Шаги заставили Софию отвлечься от книги и привстать, ведь явно именно в ее «аппендикс» кто-то шел. Однако так покупатели не ходят – как на параде, чеканя шаг. Стоило Софии увидеть молодого человека, она поняла: ей конец. Это был вчерашний вооруженный бандит, правда, сейчас без пистолета. Но шел он на нее, смотрел на нее, свирепое лицо с поджатыми губами говорило: идет убивать! София механически поднялась и попятилась, спиной уперлась в книги. Он подошел на расстояние вытянутой руки, поставил руки на бедра и с минуту уничтожал ее взглядом василиска. От взглядов не умирают, не умерла и София, хотя от страха окостенела.
– Покажи руки, – приказал он.
Руки сами поднялись ладонями вверх, секунда – и на запястьях защелкнулись наручники. София ахнула, а тип в мятой футболке и джинсовом жилете предупредил, внезапно придавив ее к полкам телом:
– Лучше молчи, иначе я за себя не ручаюсь.

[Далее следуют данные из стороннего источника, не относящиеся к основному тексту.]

theorem State.Keeps.foldl {α : Type} (f : State → α → State) (hf : ∀ (s : State) a, s.Keeps (f s a)) (as : List α)
    (s : State) : s.Keeps (as.foldl f s) := by
  induction as generalizing s with
  | nil => exact .refl s
  | cons a rest ih => exact (hf s a).trans (ih _)

/-- What an entry's change must keep for the station invariants. -/
structure StationKeeps (x y : Station) : Prop where
  line : y.line = x.line
  address : y.address = x.address
  misses : x.timerRule → x.missRule → y.missRule
  timers : x.timerRule → y.timerRule

theorem StationKeeps.refl (x : Station) : StationKeeps x x := ⟨rfl, rfl, fun _ => id, id⟩

theorem StationKeeps.trans {x y z : Station} (a : StationKeeps x y) (b : StationKeeps y z) : StationKeeps x z :=
  ⟨b.line.trans a.line, b.address.trans a.address, fun ht hm => b.misses (a.timers ht) (a.misses ht hm),
    b.timers ∘ a.timers⟩

/-- A change of an entry outside line, address, state, closing from, misses and timers. -/
theorem StationKeeps.plain {x y : Station} (h1 : y.line = x.line) (h2 : y.address = x.address)
    (h3 : y.state = x.state) (h4 : y.closingFrom = x.closingFrom) (h5 : y.missLimit = x.missLimit)
    (h6 : y.missCount = x.missCount) (h7 : y.timer = x.timer) (h8 : y.pollInterval = x.pollInterval)
    (h9 : y.pollDue = x.pollDue) : StationKeeps x y := by
  refine ⟨h1, h2, fun _ h => ?_, fun h => ?_⟩
  · simpa only [Station.missRule, h3, h4, h5, h6] using h
  · simpa only [Station.timerRule, h3, h7, h8, h9] using h

/-- The lines, entries, interrupt unit and memory of `t` are those of `s`, up to changes that keep each rule. -/
theorem State.keeps_of {s t : State} (hl : ∀ l, (s.line l).driverRule → (t.line l).driverRule)
    (hs : ∀ h y, t.station h = some y → ∃ x, s.station h = some x ∧ StationKeeps x y)
    (hp : s.PinFollows → t.PinFollows) (hm : s.MemoryCanonical → t.MemoryCanonical) : s.Keeps t := by
  refine ⟨fun h l => hl l (h l), fun h => ⟨fun k y hy => ?_, fun k j a b ha hb e1 e2 => ?_⟩, fun ht h k y hy => ?_,
    fun h k y hy => ?_, hp, hm⟩
  · obtain ⟨x, hx, e⟩ := hs k y hy
    rw [e.address]; exact h.1 k x hx
  · obtain ⟨x, hx, ex⟩ := hs k a ha
    obtain ⟨y, hy, ey⟩ := hs j b hb
    exact h.2 k j x y hx hy (by rw [← ex.line, ← ey.line, e1]) (by rw [← ex.address, ← ey.address, e2])
  · obtain ⟨x, hx, e⟩ := hs k y hy
    exact e.misses (ht k x hx) (h k x hx)
  · obtain ⟨x, hx, e⟩ := hs k y hy
    exact e.timers (h k x hx)

/-- Nothing that an invariant reads has changed. -/
theorem State.keeps_same {s t : State} (h1 : t.lines = s.lines) (h2 : t.stations = s.stations)
    (h3 : t.intPin = s.intPin) (h4 : t.intStatus = s.intStatus) (h5 : t.intEnable = s.intEnable)
    (h6 : t.mem = s.mem) : s.Keeps t := by
  refine State.keeps_of (fun l => ?_) (fun h y hy => ⟨y, ?_, .refl y⟩) (fun h => ?_) (fun h => ?_)
  · simp only [State.line, h1, imp_self]
  · simpa only [State.station, h2] using hy
  · simpa only [State.PinFollows, h3, h4, h5] using h
  · simpa only [State.MemoryCanonical, h6] using h

theorem State.keeps_setLine (s : State) (l : LineNo) (x : Line) (hx : (s.line l).driverRule → x.driverRule) :
    s.Keeps (s.setLine l x) := by
  refine State.keeps_of (fun k => ?_) (fun h y hy => ⟨y, hy, .refl y⟩) id id
  rw [State.line_setLine]
  split
  · next e => subst e; exact hx
  · exact id

theorem State.keeps_updLine (s : State) (l : LineNo) (f : Line → Line)
    (hf : (s.line l).driverRule → (f (s.line l)).driverRule) : s.Keeps (s.updLine l f) :=
  s.keeps_setLine l _ hf

theorem State.keeps_setStation (s : State) (h : Handle) (y : Option Station)
    (hy : ∀ z, y = some z → ∃ x, s.station h = some x ∧ StationKeeps x z) : s.Keeps (s.setStation h y) := by
  refine State.keeps_of (fun k => id) (fun k z hz => ?_) id id
  rw [State.station_setStation] at hz
  split at hz
  · next e => subst e; exact hy z hz
  · exact ⟨z, hz, .refl z⟩

theorem State.keeps_updStation (s : State) (h : Handle) (f : Station → Station) (hf : ∀ x, StationKeeps x (f x)) :
    s.Keeps (s.updStation h f) := by
  refine s.keeps_setStation h _ fun z hz => ?_
  cases hx : s.station h with
  | none => rw [hx] at hz; simp at hz
  | some x =>
    rw [hx] at hz
    simp only [Option.map_some, Option.some.injEq] at hz
    exact ⟨x, rfl, hz ▸ hf x⟩

theorem State.keeps_ends {s t : State} (e : s.Ends t) : s.Keeps t := by
  have hr := e.rest
  refine State.keeps_of (fun l h => ?_) (fun h y hy => ?_) (fun h => ?_) (fun h => ?_)
  · have := (e.lines l).rest
    simpa only [Line.driverRule, this] using h
  · have := e.stations h
    rw [hy] at this
    cases hx : s.station h with
    | none => rw [hx] at this; exact this.elim
    | some x =>
      rw [hx] at this
      simp only [EndsStation] at this
      refine ⟨x, rfl, ?_⟩
      rw [this]
      exact .plain rfl rfl rfl rfl rfl rfl rfl rfl rfl
  · rw [hr]; exact h
  · rw [hr]; exact h

theorem State.keeps_drivePin (s : State) (t : State) (h1 : t.lines = s.lines) (h2 : t.stations = s.stations)
    (h3 : t.mem = s.mem) : s.Keeps t.drivePin := by
  refine State.keeps_of (fun l => ?_) (fun h y hy => ⟨y, ?_, .refl y⟩) (fun _ => rfl) (fun h => ?_)
  · simp only [State.line, State.drivePin, h1, imp_self]
  · simpa only [State.station, State.drivePin, h2] using hy
  · simpa only [State.MemoryCanonical, State.drivePin, h3] using h

theorem State.keeps_setCause (s : State) (c : IntCause) : s.Keeps (s.setCause c) := State.keeps_drivePin s _ rfl rfl rfl

theorem State.keeps_elapse (s : State) (d : Nat) : s.Keeps (s.elapse d) := State.keeps_same rfl rfl rfl rfl rfl rfl

theorem State.keeps_reach (s : State) (t : Nat) : s.Keeps (s.reach t) := s.keeps_elapse _

theorem State.keeps_tellArbiter (s : State) : s.Keeps s.tellArbiter := State.keeps_same rfl rfl rfl rfl rfl rfl

theorem State.keeps_tellLines (s : State) (ls : List LineNo) : s.Keeps (s.tellLines ls) := by
  refine State.keeps_of (fun l h => ?_) (fun h y hy => ⟨y, hy, .refl y⟩) id id
  rw [State.line_tellLines, Line.noticed_eq]
  split <;> exact h

theorem State.keeps_mem (s t : State) (h1 : t.lines = s.lines) (h2 : t.stations = s.stations) (h3 : t.intPin = s.intPin)
    (h4 : t.intStatus = s.intStatus) (h5 : t.intEnable = s.intEnable) (base : Word) (octets : List Byte)
    (offsets : List Nat) (h6 : t.mem = writeOctets base octets offsets s.mem) : s.Keeps t := by
  refine State.keeps_of (fun l => ?_) (fun h y hy => ⟨y, ?_, .refl y⟩) (fun h => ?_) (fun h => ?_)
  · simp only [State.line, h1, imp_self]
  · simpa only [State.station, h2] using hy
  · simpa only [State.PinFollows, h3, h4, h5] using h
  · rw [State.MemoryCanonical, h6]
    exact memoryOrdered_writeOctets _ _ _ _ h

/-! ## The writers and the end of a step -/

theorem State.keeps_judgeGrant (s : State) : s.Keeps s.judgeGrant := by
  unfold State.judgeGrant
  split
  · exact (s.keeps_tellLines s.refusedLines).trans (State.keeps_same rfl rfl rfl rfl rfl rfl)
  · exact .refl s

theorem State.keeps_takePlace (s : State) : s.Keeps s.takePlace := by
  unfold State.takePlace
  refine State.Keeps.trans ?_ (State.keeps_judgeGrant _)
  exact State.keeps_same rfl rfl rfl rfl rfl rfl

theorem State.keeps_beginEvent (s : State) (octets : List Byte) (a : Option (LineNo × Handle)) :
    s.Keeps (s.beginEvent octets a) := State.keeps_same rfl rfl rfl rfl rfl rfl

theorem State.keeps_takeLineReport (s : State) (l : LineNo) : s.Keeps (s.takeLineReport l) := by
  unfold State.takeLineReport
  refine State.Keeps.trans ?_ (State.keeps_takePlace _)
  refine State.Keeps.trans ?_ (State.keeps_beginEvent _ _ _)
  exact s.keeps_updLine _ _ id

theorem State.keeps_takeQueueReport (s : State) (q : QueueNo) (r : QueueReport) : s.Keeps (s.takeQueueReport q r) := by
  unfold State.takeQueueReport
  refine State.Keeps.trans ?_ (State.keeps_takePlace _)
  refine State.Keeps.trans ?_ (State.keeps_beginEvent _ _ _)
  exact State.keeps_same rfl rfl rfl rfl rfl rfl

theorem State.keeps_takePresenceReport (s : State) (h : Handle) (st : Station) (hst : s.station h = some st) :
    s.Keeps (s.takePresenceReport h st) := by
  unfold State.takePresenceReport
  refine State.Keeps.trans ?_ (State.keeps_takePlace _)
  refine State.Keeps.trans ?_ (State.keeps_beginEvent _ _ _)
  refine s.keeps_setStation _ _ fun z hz => ⟨st, hst, ?_⟩
  cases hz
  exact .plain rfl rfl rfl rfl rfl rfl rfl rfl rfl

theorem State.keeps_takeReport (s : State) : s.Keeps s.takeReport := by
  unfold State.takeReport
  split
  · exact s.keeps_takeLineReport _
  · split
    · split
      · exact s.keeps_takeQueueReport _ _
      · exact .refl s
    · split
      · split
        · next st hst => exact s.keeps_takePresenceReport _ st hst
        · exact .refl s
      · exact .refl s

theorem State.keeps_startEvent (s : State) : s.Keeps s.startEvent := by
  unfold State.startEvent
  split
  · exact .refl s
  · split
    · refine State.Keeps.trans ?_ (State.keeps_beginEvent _ _ _)
      exact State.keeps_same rfl rfl rfl rfl rfl rfl
    · split
      · exact s.keeps_takeReport
      · exact .refl s

theorem State.keeps_startCompletion (s : State) : s.Keeps s.startCompletion := by
  unfold State.startCompletion
  split
  · exact State.keeps_same rfl rfl rfl rfl rfl rfl
  · exact .refl s

theorem State.keeps_checkHalted (s : State) : s.Keeps s.checkHalted := by
  unfold State.checkHalted
  split
  · exact State.keeps_drivePin s _ rfl rfl rfl
  · exact .refl s

theorem State.keeps_finish (s : State) : s.Keeps s.finish := by
  unfold State.finish
  split
  · exact ((s.keeps_startCompletion).trans (State.keeps_startEvent _)).trans (State.keeps_checkHalted _)
  · exact .refl s

theorem State.keeps_completionPosting (s : State) : s.Keeps s.completionPosting := by
  unfold State.completionPosting
  simp only
  split
  · exact State.keeps_drivePin s _ rfl rfl rfl
  · exact State.keeps_same rfl rfl rfl rfl rfl rfl

theorem State.keeps_eventPosting (s : State) : s.Keeps s.eventPosting := by
  unfold State.eventPosting
  simp only
  split
  · exact State.keeps_drivePin s _ rfl rfl rfl
  · exact State.keeps_same rfl rfl rfl rfl rfl rfl

theorem State.keeps_releaseReservation (s : State) : s.Keeps s.releaseReservation := by
  unfold State.releaseReservation
  refine State.Keeps.trans ?_ (State.keeps_judgeGrant _)
  exact State.keeps_same rfl rfl rfl rfl rfl rfl

/-! ## The entry's own operations -/

theorem Station.keeps_break (x : Station) : StationKeeps x x.breakReaches :=
  .plain rfl rfl rfl rfl rfl rfl rfl rfl rfl

theorem Station.keeps_updateBand (x : Station) (t : Option BandTable) (n : Nat) (o : AttemptOutcome) (a : Option Nat) :
    StationKeeps x (x.updateBand t n o a) := by
  unfold Station.updateBand
  split
  · exact .plain rfl rfl rfl rfl rfl rfl rfl rfl rfl
  · split
    · split
      · exact .plain rfl rfl rfl rfl rfl rfl rfl rfl rfl
      · exact .refl x
    · exact .refl x

/-- An entry that leaves the miss count below its limit, in a state that is not OFFLINE or CLOSING. -/
theorem missRule_below {x : Station} (h1 : 1 ≤ x.missLimit) (h2 : x.missCount < x.missLimit) (h3 : x.state ≠ .offline)
    (h4 : x.state ≠ .closing) : x.missRule :=
  ⟨h1, h2.le, by simp only [h3, h4, false_and, or_self, iff_false]; omega⟩

theorem Station.keeps_goOffline (x : Station) (now : Nat) : StationKeeps x (x.goOffline now) := by
  have key : ∀ y : Station, y = (x.goOffline now) → y.line = x.line ∧ y.address = x.address ∧ y.state = .offline ∧
      y.missLimit = x.missLimit ∧ y.missCount = x.missLimit ∧ y.pollDue = none ∧
      y.timer = startTimer .probe x.probeInterval now := by
    intro y hy
    unfold Station.goOffline at hy
    simp only at hy
    split at hy <;> subst hy <;> exact ⟨rfl, rfl, rfl, rfl, rfl, rfl, rfl⟩
  obtain ⟨h1, h2, h3, h4, h5, h6, h7⟩ := key _ rfl
  refine ⟨h1, h2, fun _ h => ⟨by rw [h4]; exact h.1, by rw [h4, h5], by simp [h3, h4, h5]⟩, fun _ => ⟨fun t ht => ?_, fun _ => h6⟩⟩
  rw [h7, startTimer, Option.some.injEq] at ht
  subst ht
  simp [h3]

theorem Station.keeps_miss (x : Station) (now : Nat) (hs : x.state = .new ∨ x.state = .online) :
    StationKeeps x (x.miss now) := by
  unfold Station.miss
  split
  · exact x.keeps_goOffline now
  · refine ⟨rfl, rfl, fun _ h => missRule_below h.1 (by simp only; omega) ?_ ?_, id⟩
    · rcases hs with e | e <;> simp [e]
    · rcases hs with e | e <;> simp [e]

theorem Station.keeps_clearMisses (x y : Station) (h1 : y.line = x.line) (h2 : y.address = x.address)
    (h3 : y.state = x.state) (h4 : x.state = .online ∨ x.state = .new) (h5 : y.missLimit = x.missLimit)
    (h6 : y.missCount = 0) (h7 : y.timer = x.timer) (h8 : y.pollInterval = x.pollInterval)
    (h9 : y.pollDue = x.pollDue) : StationKeeps x y := by
  refine ⟨h1, h2, fun _ h => missRule_below (by rw [h5]; exact h.1) (by rw [h5, h6]; exact h.1) ?_ ?_, fun h => ?_⟩
  · rw [h3]; rcases h4 with e | e <;> simp [e]
  · rw [h3]; rcases h4 with e | e <;> simp [e]
  · simpa only [Station.timerRule, h3, h7, h8, h9] using h

theorem Station.keeps_enterHold (x : Station) (now : Nat) : StationKeeps x (x.enterHold now) := by
  refine ⟨rfl, rfl, fun _ h => missRule_below h.1 h.1 (by simp [Station.enterHold]) (by simp [Station.enterHold]),
    fun _ => ⟨fun t ht => ?_, by simp [Station.enterHold]⟩⟩
  simp only [Station.enterHold, startTimer, Option.some.injEq] at ht
  subst ht
  simp [Station.enterHold]

theorem Station.keeps_afterCommand (x : Station) (o : AttemptOutcome) (now : Nat) (hs : x.state = .online) :
    StationKeeps x (x.afterCommand o now) := by
  have hc : ∀ y : Station, y.line = x.line → y.address = x.address → y.state = x.state → y.missLimit = x.missLimit →
      y.missCount = 0 → y.timer = x.timer → y.pollInterval = x.pollInterval → y.pollDue = x.pollDue →
      StationKeeps x y := fun y a b c d e f g h =>
    x.keeps_clearMisses y a b c (.inl hs) d e f g h
  cases o with
  | nak c r => cases c with
    | check => exact .refl x
    | refused => exact hc _ rfl rfl rfl rfl rfl rfl rfl rfl
    | unsupported => exact hc _ rfl rfl rfl rfl rfl rfl rfl rfl
  | ack => exact hc _ rfl rfl rfl rfl rfl rfl rfl rfl
  | reply b => exact hc _ rfl rfl rfl rfl rfl rfl rfl rfl
  | busy => exact x.keeps_enterHold now
  | attention b => exact hc _ rfl rfl rfl rfl rfl rfl rfl rfl
  | idle => exact hc _ rfl rfl rfl rfl rfl rfl rfl rfl
  | noAnswer => exact x.keeps_miss now (.inr hs)
  | garbled => exact x.keeps_miss now (.inr hs)
  | wrongStation => exact x.keeps_miss now (.inr hs)
  | unexpected => exact x.keeps_miss now (.inr hs)
  | lineBreak => exact .refl x

/-- Poll due cleared, with no other change the rules see. -/
theorem Station.keeps_clearDue (x : Station) : StationKeeps x { x with pollDue := none } := by
  refine ⟨rfl, rfl, fun _ => id, fun h => ⟨fun t ht => ?_, fun _ => rfl⟩⟩
  obtain ⟨a, b, c⟩ := h.1 t ht
  exact ⟨fun k => ⟨(a k).1, (a k).2.1, rfl⟩, b, c⟩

Он схватил ее за локоть и потащил в соседнюю часть зала, а там – какая жалость! – никого. Отсюда был выход на задний двор, туда и поволок ее бандит через короткий коридор, усадил в машину на переднее сиденье, сам сел за руль. Причем София, даже увидев грузчиков, не сообразила поднять визг, только подумала, что сюда просто так не въедешь, стало быть, бандит получил разрешение у хозяина.
Выехали со двора, помчались по улицам. София опомнилась:
– Куда вы меня везете?
– На казнь, – бросил он спокойно.
Сердце ее захолонуло: точно пришел конец! Но умирать как-то рано. Неожиданно для себя София начала бить бандита, несмотря на руки в наручниках.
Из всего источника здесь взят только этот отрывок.